The FBI may have been right. Kaczynski’s brother, David, recognized the similarity between his brother’s writings and the Unabomber’s anti-technology tract published in the Washington Post. In his anti-technology manifesto, the Unabomber dismisses the Internet as a futile way to communicate. But, it was on the Internet that David Kaczynski read selections of the manifesto that convinced him that his brother might be the Unabomber (Kovaleski, A03). With the tip from David, all of the pieces seemed to fall into place. That is when the FBI’s high-tech two week stakeout began. The FBI’s elite Hostage rescue team was immediately called in. They are experienced in survival training and can live for long periods in the wild; agents were prepared to live outdoors in subzero temperatures.
They employed infrared and satellite surveillance of Kaczynski’s meager home (Douglas, 108). Finally, after getting a warrant to search Kaczynski’s cabin, agents posing as Forest Service employees arrested the Unabomber suspect. Federal investigators arrived at Kaczynski’s dark, tiny cabin with some of the most sophisticated technology ever developed to detect and defuse bombs. Looking for evidence that Kaczynski was the anti-technology Unabomber, the FBI and the ATF brought in such devices as a remote- controlled robot and portable X-ray equipment to help search for bombs and booby traps.

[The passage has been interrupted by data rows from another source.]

-- ==== Sys2Proof/Machine/Observe.lean ====
section
/-! DEFINITION. What a run is seen as: the line view (R23), the frames (level 0, R82), the register accesses (level 2, R26, R77)
and the least duration (R210) of a list of pin events. -/

namespace Sys2Proof.Machine

/-! ## The lines (R23) -/

/-- `lvl(l)` (R23); a line that does not exist has no known level. -/
def Observe.lvl (s : State) (l : Line) : Level :=
  match s.cfg.pin? l with
  | some p => Ops.level s.block p
  | none => .unknown

/-- `out(l)` (R23): the line's pin is configured as an output, `MODE = 0b001` (R21, R45). -/
def Observe.out (s : State) (l : Line) : Bool :=
  match s.cfg.pin? l with
  | some p => Ops.mode s.block p == 1
  | none => false

/-- The bit a known level stands for. -/
def Observe.bit : Level → Option Bool
  | .low => some false
  | .high => some true
  | .unknown => none

/-- The nibble of four levels, bit 3 first, if all are known (R23). -/
def Observe.nibble (d3 d2 d1 d0 : Level) : Option Nibble :=
  match Observe.bit d3, Observe.bit d2, Observe.bit d1, Observe.bit d0 with
  | some b3, some b2, some b1, some b0 =>
    some (BitVec.ofBool b3 ++ BitVec.ofBool b2 ++ BitVec.ofBool b1 ++ BitVec.ofBool b0)
  | _, _, _, _ => none

/-- `bus = lvl(D3):lvl(D2):lvl(D1):lvl(D0)`, defined only when all four levels are known (R23). -/
def Observe.bus (s : State) : Option Nibble :=
  Observe.nibble (Observe.lvl s .d3) (Observe.lvl s .d2) (Observe.lvl s .d1) (Observe.lvl s .d0)

/-- The level of a line has reached it: the pin is an output and has been written since it became one (R23, R49, U10;
DEDUCED, log entry 20). -/
def Observe.determined (s : State) (l : Line) : Bool :=
  match s.cfg.pin? l with
  | some p => Observe.out s l && Ops.shown s.block p
  | none => false

/-- What the display sees on a line, true for the asserted level: `lvl(l)` once the level has reached the line (R23); until then
any value (U10), drawn freely by `draw`, over which a claim quantifies. The one line that need not exist is RW: without
`PIN_RW` it is tied to the write level outside the block (R126). -/
def Observe.seen (draw : Line → Bool) (s : State) (l : Line) : Bool :=
  match s.cfg.pin? l with
  | some _ => if Observe.determined s l then (Observe.bit (Observe.lvl s l)).getD (draw l) else draw l
  | none => s.cfg.params.rwWriteLevel

/-! ## Frames (R82) -/

/-- The levels of the lines while a trace is scanned. -/
structure LineLevels where
  d0 : Level
  d1 : Level
  d2 : Level
  d3 : Level
  rs : Level
  en : Level
  rw : Level
deriving DecidableEq, Repr

/-- No line driven yet. -/
def Observe.noLevels : LineLevels :=
  { d0 := .unknown, d1 := .unknown, d2 := .unknown, d3 := .unknown, rs := .unknown, en := .unknown, rw := .unknown }

/-- `lvl(l) <- x`. -/
def Observe.setLine (v : LineLevels) (l : Line) (x : Level) : LineLevels :=
  match l with
  | .d0 => { v with d0 := x }
  | .d1 => { v with d1 := x }
  | .d2 => { v with d2 := x }
  | .d3 => { v with d3 := x }
  | .rs => { v with rs := x }
  | .en => { v with en := x }
  | .rw => { v with rw := x }

/-- An item of the level-0 view. -/
inductive FrameItem where
  /-- `FRAME(rs, n)`: one enable pulse (R82). -/
  | frame (rs : Bool) (n : Nibble)
  /-- An enable pulse at which a level is unknown: no frame is defined (R82). -/
  | undefinedFrame
  /-- `WAIT(c)` of one of the four long classes (R82). -/
  | wait (c : DelayClass)
deriving DecidableEq, Repr

/-- What the display is presented at `HI(EN)` (R82). -/
def Observe.frameAt (v : LineLevels) : FrameItem :=
  match Observe.bit v.rs, Observe.nibble v.d3 v.d2 v.d1 v.d0 with
  | some r, some n => .frame r n
  | _, _ => .undefinedFrame

/-- The waits the level-0 view shows (R82). -/
def Observe.longWait : DelayClass → Bool
  | .initLong | .initShort | .cmd | .clear => true
  | .pre | .pw | .post => false

/-- The scan of R82, the lines holding `v`. -/
def Observe.framesFrom (v : LineLevels) : List PinEvent → List FrameItem
  | [] => []
  | .hi .en :: es => Observe.frameAt v :: Observe.framesFrom (Observe.setLine v .en .high) es
  | .hi l :: es => Observe.framesFrom (Observe.setLine v l .high) es
  | .lo l :: es => Observe.framesFrom (Observe.setLine v l .low) es
  | .wait c :: es => (if Observe.longWait c then [.wait c] else []) ++ Observe.framesFrom v es
  | .cfg _ :: es => Observe.framesFrom v es

/-- `frames(TRACE)` (R82). -/
def Observe.frames (es : List PinEvent) : List FrameItem := Observe.framesFrom Observe.noLevels es

/-! ## Register accesses (level 2) -/

/-- An item of the level-2 view (00_scope.md section 4.3). -/
inductive Access where
  /-- `MemRead(addr, 4)` returning `v`. -/
  | read (addr : Nat) (v : Word)
  /-- `MemWrite(addr, 4, v)`. -/
  | write (addr : Nat) (v : Word)
  /-- `WAIT(c)`. -/
  | wait (c : DelayClass)
deriving DecidableEq, Repr

/-- The accesses of one pin event on a register block (the table of R77). -/
def Observe.accessesOf (c : Config) (k : RegBlock) (e : PinEvent) : List Access :=
  match e with
  | .cfg l =>
    match c.pin? l, Ops.cfgRead c l k with
    | some p, some w => [.read (Ops.fselAddrOf c p) w, .write (Ops.fselAddrOf c p) (Ops.asOutput p w)]
    | _, _ => []
  | .hi l =>
    match c.pin? l with
    | some p => [.write (Ops.setAddrOf c p) (Ops.pinMask p)]
    | none => []
  | .lo l =>
    match c.pin? l with
    | some p => [.write (Ops.clrAddrOf c p) (Ops.pinMask p)]
    | none => []
  | .wait d => [.wait d]

/-- `accesses(TRACE)` (R26): the accesses of a list of events, the first on the block `k`. R26 makes it a function of the trace,
whose events carry no word, and says not which word a CFG's read returns: here it is the one the events before it leave
on `k`, so that another agent's function-select write between two events is not seen in the words listed (DESIGN CHOICE,
log entry 31). -/
def Observe.accesses (c : Config) (k : RegBlock) : List PinEvent → List Access
  | [] => []
  | e :: es => Observe.accessesOf c k e ++ Observe.accesses c (Ops.applyEvent c e k) es

/-! ## Least duration (R210) -/

/-- The sum of the `T(c)` of a list's waits: a lower bound on its duration (R104, R210). -/
def Observe.leastTime (p : Params) : List PinEvent → Nat
  | [] => 0
  | .wait c :: es => p.minTime.of c + Observe.leastTime p es
  | .cfg _ :: es => Observe.leastTime p es
  | .hi _ :: es => Observe.leastTime p es
  | .lo _ :: es => Observe.leastTime p es

end Sys2Proof.Machine
end

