/-! ## Levels (R46, R47) -/

/-- An entry after the loop: `x` where the condition holds, below the bound. -/
theorem setWhere_getElem {α : Type} (x : α) (on : Pin → Bool) (n : Nat) (hn : n ≤ 64) (v : Vector α 64) (p : Pin) :
    (Ops.setWhere x on n hn v)[p] = if p.val < n ∧ on p = true then x else v[p] := by
  induction n with
  | zero => simp [Ops.setWhere]
  | succ n ih =>
    have hih := ih (Nat.le_of_succ_le hn)
    simp only [Fin.getElem_fin] at hih ⊢
    by_cases hp : p.val = n
    · subst hp
      by_cases ho : on p = true
      · simp [Ops.setWhere, ho]
      · simpa [Ops.setWhere, ho] using hih
    · have hlt : p.val < n + 1 ↔ p.val < n := by omega
      have hset : ∀ w : Vector α 64, (w.set n x hn)[p.val] = w[p.val] := fun w => by
        rw [Vector.getElem_set_ne]; exact fun h => hp h.symm
      simp only [Ops.setWhere, hlt]
      split <;> simp only [hset, hih]

theorem setWhere_all {α : Type} (x : α) (on : Pin → Bool) (v : Vector α 64) (p : Pin) :
    (Ops.setWhere x on 64 (Nat.le_refl 64) v)[p] = if on p = true then x else v[p] := by
  rw [setWhere_getElem]
  simp only [p.isLt, true_and]

theorem hits_iff (b : Fin 2) (v : Word) (p : Pin) :
    Ops.hits b v p = true ↔ p.val / 32 = b.val ∧ v.getLsbD (p.val % 32) = true := by
  simp [Ops.hits]

/-- The level of a pin after a set-word write (R46). -/
theorem level_writeSet (b : Fin 2) (v : Word) (k : RegBlock) (p : Pin) :
    Ops.level (Ops.writeReg (.set b) v k) p =
      if p.val / 32 = b.val ∧ v.getLsbD (p.val % 32) = true then .high else Ops.level k p := by
  simp only [Ops.level, Ops.writeReg, Ops.driveWord, setWhere_all, hits_iff]

/-- The level of a pin after a clear-word write (R47). -/
theorem level_writeClr (b : Fin 2) (v : Word) (k : RegBlock) (p : Pin) :
    Ops.level (Ops.writeReg (.clr b) v k) p =
      if p.val / 32 = b.val ∧ v.getLsbD (p.val % 32) = true then .low else Ops.level k p := by
  simp only [Ops.level, Ops.writeReg, Ops.driveWord, setWhere_all, hits_iff]

@[simp] theorem level_writeFsel (b : Fin 7) (v : Word) (k : RegBlock) (p : Pin) :
    Ops.level (Ops.writeReg (.fsel b) v k) p = Ops.level k p := rfl

@[simp] theorem fsel_writeFsel (b : Fin 7) (v : Word) (k : RegBlock) :
    (Ops.writeReg (.fsel b) v k).fsel = k.fsel.set b.val v b.isLt := rfl

@[simp] theorem fsel_writeSet (b : Fin 2) (v : Word) (k : RegBlock) :
    (Ops.writeReg (.set b) v k).fsel = k.fsel := rfl

@[simp] theorem fsel_writeClr (b : Fin 2) (v : Word) (k : RegBlock) :
    (Ops.writeReg (.clr b) v k).fsel = k.fsel := rfl

/-! ## Levels that have reached the line (U10) -/

/-- A set-word write reaches the lines of the pins it drives that are outputs (U10). -/
theorem shown_writeSet (b : Fin 2) (v : Word) (k : RegBlock) (p : Pin) :
    Ops.shown (Ops.writeReg (.set b) v k) p =
      if (p.val / 32 = b.val ∧ v.getLsbD (p.val % 32) = true) ∧ Ops.mode k p = 1 then true else Ops.shown k p := by
  simp only [Ops.shown, Ops.writeReg, Ops.driveWord, setWhere_all, Bool.and_eq_true, hits_iff, beq_iff_eq]

/-- A clear-word write reaches the lines of the pins it drives that are outputs (U10). -/
theorem shown_writeClr (b : Fin 2) (v : Word) (k : RegBlock) (p : Pin) :
    Ops.shown (Ops.writeReg (.clr b) v k) p =
      if (p.val / 32 = b.val ∧ v.getLsbD (p.val % 32) = true) ∧ Ops.mode k p = 1 then true else Ops.shown k p := by
  simp only [Ops.shown, Ops.writeReg, Ops.driveWord, setWhere_all, Bool.and_eq_true, hits_iff, beq_iff_eq]

/-- After a function-select write a pin whose mode changed awaits its next write (U10, log entry 20). -/
theorem shown_writeFsel (b : Fin 7) (v : Word) (k : RegBlock) (p : Pin) :
    Ops.shown (Ops.writeReg (.fsel b) v k) p =
      if Ops.mode (Ops.writeReg (.fsel b) v k) p = Ops.mode k p then Ops.shown k p else false := by
  simp only [Ops.shown, Ops.writeReg, Ops.selectWord, setWhere_all, bne_iff_ne, ne_eq, ite_not]
  rfl

/-- A write that leaves a pin's level alone by not hitting it, and its mode, leaves its line alone. -/
theorem shown_writeReg_kept (r : Reg) (v : Word) (k : RegBlock) (p : Pin)
    (hm : Ops.mode (Ops.writeReg r v k) p = Ops.mode k p)
    (hs : ∀ b, r = .set b ∨ r = .clr b → ¬(p.val / 32 = b.val ∧ v.getLsbD (p.val % 32) = true)) :
    Ops.shown (Ops.writeReg r v k) p = Ops.shown k p := by
  cases r with
  | fsel b => rw [shown_writeFsel, if_pos hm]
  | set b => rw [shown_writeSet, if_neg (fun h => hs b (.inl rfl) h.1)]
  | clr b => rw [shown_writeClr, if_neg (fun h => hs b (.inr rfl) h.1)]

/-- Two register blocks with the same words, levels and reached lines are the same. -/
theorem block_ext {k k' : RegBlock} (hf : k.fsel = k'.fsel) (hl : ∀ p, Ops.level k p = Ops.level k' p)
    (hs : ∀ p, Ops.shown k p = Ops.shown k' p) : k = k' := by
  cases k; cases k'
  simp only [RegBlock.mk.injEq]
  exact ⟨hf, by ext i hi; exact hl ⟨i, hi⟩, by ext i hi; exact hs ⟨i, hi⟩⟩

/-- The one-bit mask of a pin has exactly the pin's bit (R77). -/
theorem pinMask_bit (p : Pin) (i : Nat) (hi : i < 32) :
    (Ops.pinMask p).getLsbD i = decide (i = p.val % 32) := by
  have h : p.val % 32 < 32 := Nat.mod_lt _ (by decide)
  simp only [Ops.pinMask, BitVec.getLsbD_shiftLeft, BitVec.getLsbD_one]
  by_cases he : i = p.val % 32
  · subst he; simp [h]
  · simp only [he, decide_false]
    by_cases hl : i < p.val % 32
    · simp [hl]
    · simp [hi, hl]; omega

/-! ## Modes (R45) -/

/-- The field of a pin after the function-select word `b` was replaced by `v`. -/
theorem mode_writeFsel (b : Fin 7) (v : Word) (k : RegBlock) (p : Pin) :
    Ops.mode (Ops.writeReg (.fsel b) v k) p =
      if p.val / 10 = b.val then v.extractLsb' (Ops.fieldShift p) 3 else Ops.mode k p := by
  simp only [Ops.mode, fsel_writeFsel, Vector.getElem_set]
  by_cases h : p.val / 10 = b.val
  · simp [h]
  · simp [h, Ne.symm h]

@[simp] theorem mode_writeSet (b : Fin 2) (v : Word) (k : RegBlock) (p : Pin) :
    Ops.mode (Ops.writeReg (.set b) v k) p = Ops.mode k p := rfl

@[simp] theorem mode_writeClr (b : Fin 2) (v : Word) (k : RegBlock) (p : Pin) :
    Ops.mode (Ops.writeReg (.clr b) v k) p = Ops.mode k p := rfl

theorem fieldShift_lt (p : Pin) : Ops.fieldShift p ≤ 27 := by
  unfold Ops.fieldShift; omega

/-- Bit `i` of the word CFG writes back: the code `0b001` inside the pin's field, the bit read elsewhere (R77, R100). -/
theorem asOutput_bit (p : Pin) (w : Word) (i : Nat) (hi : i < 32) :
    (Ops.asOutput p w).getLsbD i =
      if Ops.fieldShift p ≤ i ∧ i < Ops.fieldShift p + 3 then decide (i = Ops.fieldShift p) else w.getLsbD i := by
  have hs := fieldShift_lt p
  unfold Ops.asOutput
  generalize Ops.fieldShift p = s at *
  have h7 : ∀ j, (7#32).getLsbD j = decide (j < 3) := by
    intro j
    by_cases hj : j < 32
    · revert hj; revert j; decide
    · simp [BitVec.getLsbD_of_ge _ _ (Nat.le_of_not_lt hj)]; omega
  simp only [BitVec.getLsbD_or, BitVec.getLsbD_and, BitVec.getLsbD_not, BitVec.getLsbD_shiftLeft,
    BitVec.getLsbD_one, h7]
  by_cases h1 : i < s
  · have h2 : ¬(s ≤ i ∧ i < s + 3) := by omega
    simp [hi, h1, h2]
  · by_cases h3 : i - s < 3
    · have h2 : s ≤ i ∧ i < s + 3 := by omega
      have h4 : (i - s = 0) ↔ (i = s) := by omega
      simp [hi, h1, h2, h3, h4]
    · have h2 : ¬(s ≤ i ∧ i < s + 3) := by omega
      have h4 : ¬(i - s = 0) := by omega
      simp [hi, h1, h2, h3, h4]

/-- The pin's own field of the word CFG writes back is `0b001`. -/
theorem asOutput_field (p : Pin) (w : Word) : (Ops.asOutput p w).extractLsb' (Ops.fieldShift p) 3 = 1 := by
  have hs := fieldShift_lt p
  apply BitVec.eq_of_getLsbD_eq
  intro i hi
  have h1 : Ops.fieldShift p ≤ Ops.fieldShift p + i ∧ Ops.fieldShift p + i < Ops.fieldShift p + 3 := by omega
  rw [BitVec.getLsbD_extractLsb', asOutput_bit _ _ _ (by omega), if_pos h1]
  simp [hi]

/-- Every other field of the word CFG writes back is as read. -/
theorem asOutput_other (p : Pin) (w : Word) (s : Nat) (hs : s + 3 ≤ 32)
    (h : s + 3 ≤ Ops.fieldShift p ∨ Ops.fieldShift p + 3 ≤ s) :
    (Ops.asOutput p w).extractLsb' s 3 = w.extractLsb' s 3 := by
  apply BitVec.eq_of_getLsbD_eq
  intro i hi
  rw [BitVec.getLsbD_extractLsb', BitVec.getLsbD_extractLsb', asOutput_bit _ _ _ (by omega), if_neg (by omega)]

/-! ## The pin events -/

theorem memRead_fselAddrOf (c : Config) (p : Pin) (k : RegBlock) :
    Ops.memRead c (Ops.fselAddrOf c p) k = some k.fsel[fselOf p] := by
  simp [Ops.memRead]

theorem memWrite_fselAddrOf (c : Config) (p : Pin) (v : Word) (k : RegBlock) :
    Ops.memWrite c (Ops.fselAddrOf c p) v k = Ops.writeReg (.fsel (fselOf p)) v k := by
  simp [Ops.memWrite]

theorem cfgRead_eq (c : Config) {l : Line} {p : Pin} (h : c.pin? l = some p) (k : RegBlock) :
    Ops.cfgRead c l k = some k.fsel[fselOf p] := by
  simp [Ops.cfgRead, h, memRead_fselAddrOf]

theorem cfgWrite_eq (c : Config) {l : Line} {p : Pin} (h : c.pin? l = some p) (w : Word) (k : RegBlock) :
    Ops.cfgWrite c l w k = Ops.writeReg (.fsel (fselOf p)) (Ops.asOutput p w) k := by
  simp [Ops.cfgWrite, h, memWrite_fselAddrOf]
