/-- Every move the table of R156 allows is made, and keeps the contract. -/
theorem act_goesOnKept {m : HostMove} (hd : Claims.duty s m)
    (hidle : HostLayer.waitsForIdle m = true → s.busy = false) : GoesOnKept (answer (HostLayer.act m s)) := by
  cases m with
  | request w =>
    obtain ⟨hphase, hcode, -⟩ := hd
    exact present_goesOnKept hk (hidle rfl) hphase hcode
  | feed ws len =>
    cases ws with
    | nil => exact ⟨_, rfl, hk⟩
    | cons w ws =>
      obtain ⟨hphase, hcode⟩ := hd
      exact present_goesOnKept (s := { s with pending := .feed ws len :: s.pending }) hk (hidle rfl) hphase hcode
  | clock => exact ⟨_, rfl, contractKept_edge hk⟩
  | openStream =>
    refine ⟨_, rfl, ?_⟩
    unfold HostLayer.openStream
    split
    · exact hk
    · exact hk
  | readStream n => exact ⟨_, if_pos hd, hk⟩
  | writeStream bytes => exact ⟨_, if_pos hd, hk⟩
  | agentRead a =>
    obtain ⟨b, rfl⟩ := hd
    refine ⟨HostLayer.giveBack (.word s.block.fsel[b]) s, ?_, hk⟩
    rw [HostLayer.act, HostLayer.agentRead, locate_fselAddr, answer]
  | agentWrite a v =>
    obtain ⟨r, rfl⟩ := hd.1
    refine ⟨_, by rw [HostLayer.act, HostLayer.agentWrite, locate_addrOf, answer], ?_⟩
    obtain ⟨hviol, hill, htrespass⟩ := hk
    exact ⟨hviol, hill, by rw [htrespass, Bool.false_or, breaksDuty_eq_false_iff]; exact hd⟩
  | readStatus | closeStream | assertReset _ | setPace _ => exact ⟨_, rfl, hk⟩

end Contract

/-- Settles O47: a reset clears the flags, a block that is busy or left alone sets none, and a move that is made keeps its
duty. -/
theorem dutifulHostKeepsTheContract : Obligations.DutifulHostKeepsTheContract := by
  intro s hk hd
  by_cases hr : s.rstIn = some 0
  · exact ⟨_, step_reset hr, rfl, rfl, rfl⟩
  have htimed : Claims.contractKept (timed s) := hk
  cases hp : s.pending with
  | nil => exact ⟨_, step_nothing_pending hr hp, contractKept_edge htimed⟩
  | cons m rest =>
    by_cases hwait : s.busy = true ∧ HostLayer.waitsForIdle m = true
    · obtain ⟨hb, hw⟩ := hwait
      exact ⟨_, step_busy hb hr (.inr ⟨m, rest, hp, hw⟩), contractKept_tick htimed⟩
    · have hidle : HostLayer.waitsForIdle m = true → s.busy = false := fun hw =>
        Bool.eq_false_iff.mpr fun hb => hwait ⟨hb, hw⟩
      rw [step_act hr hp hidle]
      exact act_goesOnKept (s := moved s rest) hk (hd m rest hp) hidle

end Sys2Proof.Proofs
end

section
/-! PROOFS. The stream of the host layer: OPEN, CLOSE and READ (O52 to O54), WRITE's operations, their least duration and
its run (O55 to O57), and the refusal of an unopened stream (O58). -/
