-- ==== Sys2Proof/Machine/Types.lean ====
section
/-! DEFINITION. The records that the state is made of (Machine/State.lean), as plain data: what each block holds beside its registers.
The default value of each structure is its state after reset. -/

namespace Sys2Proof.Machine

open Sys2Proof

/-! ### Ranger, mailboxes and notification rings (spec/13_ranger_mailboxes.md, 14_command_set.md) -/

/-- A command that waits in a BUSY mailbox for the end of its work: the mailbox, and the serial number of the message
it carries, so that an answer for a message the mailbox no longer carries is discarded (R386, R389). -/
structure Waiter where
  mbx : Nat := 0
  serial : Nat := 0
  deriving DecidableEq, Repr, Inhabited

/-- One mailbox beside its registers: the IRQ bit of the posted message (R377), the serial number of the last message. -/
structure MailboxSt where
  irq : Bool := false
  serial : Nat := 0
  deriving DecidableEq, Repr, Inhabited

/-- A notice as the notice writer holds it (R381): kind, object it is rate-limited for, NOW40 when raised, partition
addressed, HW flag, occurrences folded in, payload. -/
structure Notice where
  kind : Nat := 0
  obj : Nat := 0
  stamp : Nat := 0
  part : Nat := 0
  hw : Bool := true
  coalesced : Nat := 0
  payload : List Byte := []
  deriving DecidableEq, Repr, Inhabited

/-- What the host's PCI Express software sets up beside the registers (R385, R389): the configuration dwords it has written, the MSI-X vectors whose mask
bit it has cleared, and the vectors whose pending bit is set. -/
structure PcieSt where
  config : List (Nat × Nat) := []
  unmasked : List Nat := []
  pending : List Nat := []
  deriving DecidableEq, Repr, Inhabited

/-- Notices of one kind and object left unwritten for lack of ring space (R383), to be counted into the next one. -/
structure Unwritten where
  kind : Nat := 0
  obj : Nat := 0
  count : Nat := 0
  payload : List Byte := []
  deriving DecidableEq, Repr, Inhabited

/-- One notification ring beside its registers (R380 to R384): the next SEQ, the backlog of never-coalesced notices, the
notices left unwritten, and the two counts of the next overflow record. -/
structure NringSt where
  seq : Nat := 0
  backlog : List Notice := []
  unwritten : List Unwritten := []
  ovfLimited : Nat := 0
  ovfDropped : Nat := 0
  deriving DecidableEq, Repr, Inhabited

/-- The 10 ms window of one rate-limited kind and object for the partitions that the notice was raised for (R77, R564): its end, the occurrences
folded in, and the payload of the last of them with its count fields covering all of them. -/
structure Coalesce where
  kind : Nat := 0
  obj : Nat := 0
  endTick : Nat := 0
  folded : Nat := 0
  dests : List Nat := []
  payload : List Byte := []
  deriving DecidableEq, Repr, Inhabited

They came with new scientific techniques specifically designed during the Unabomber investigation to detect, analyze and defuse bombs made in the unique hand-crafted style of the elusive serial bomber.” Technology was developed just for this case because of the way he made his bombs” (Paddock, 23). With the detailed preparation, new detection methods, and painstaking search, agents were able to discover and preserve one of the most crucial pieces of evidence in the case: a completed bomb that was ready for mailing. Given that the hunt for the Unabomber is one of the FBI’s highest priorities, the agency would be sure to use every technique at its command to carry out the search. Before entering the cabin, FBI agents bombarded the small structure with electro-magnetic energy to create a picture of its entire contents, much like an X-ray. This gave the FBI a three-dimensional view of the landscape of the room (Paddock, 24).
Also before entering, agents inserted highly sensitive acoustic devices to sort out all of the sounds in the cabin and determine whether there were any electronically operated booby traps, because these devices make their own noise. One of the most important techniques used in the search was the use of highly sophisticated chemical sensors that can detect possible bomb components. Such “sniffers” can test for small amounts of a chemical in the air. Much of the high-tech equipment used by law enforcement in such searches was developed during the drug war for entering booby trapped lairs of suspected drug dealers.
When suspicious material was located in Kaczynski’s cabin, for example, the FBI used a robot to enter the structure and retrieve it. Agents feared it could have been set off if it was picked up. Once items were removed from the cabin, they were moved to a work area outside the house where they were X-rayed on a portable machine much like the ones used at airports. After the cabin was deemed safe; the physical evidence was collected, bagged, and tagged. This slow and meticulous process lasted almost a month.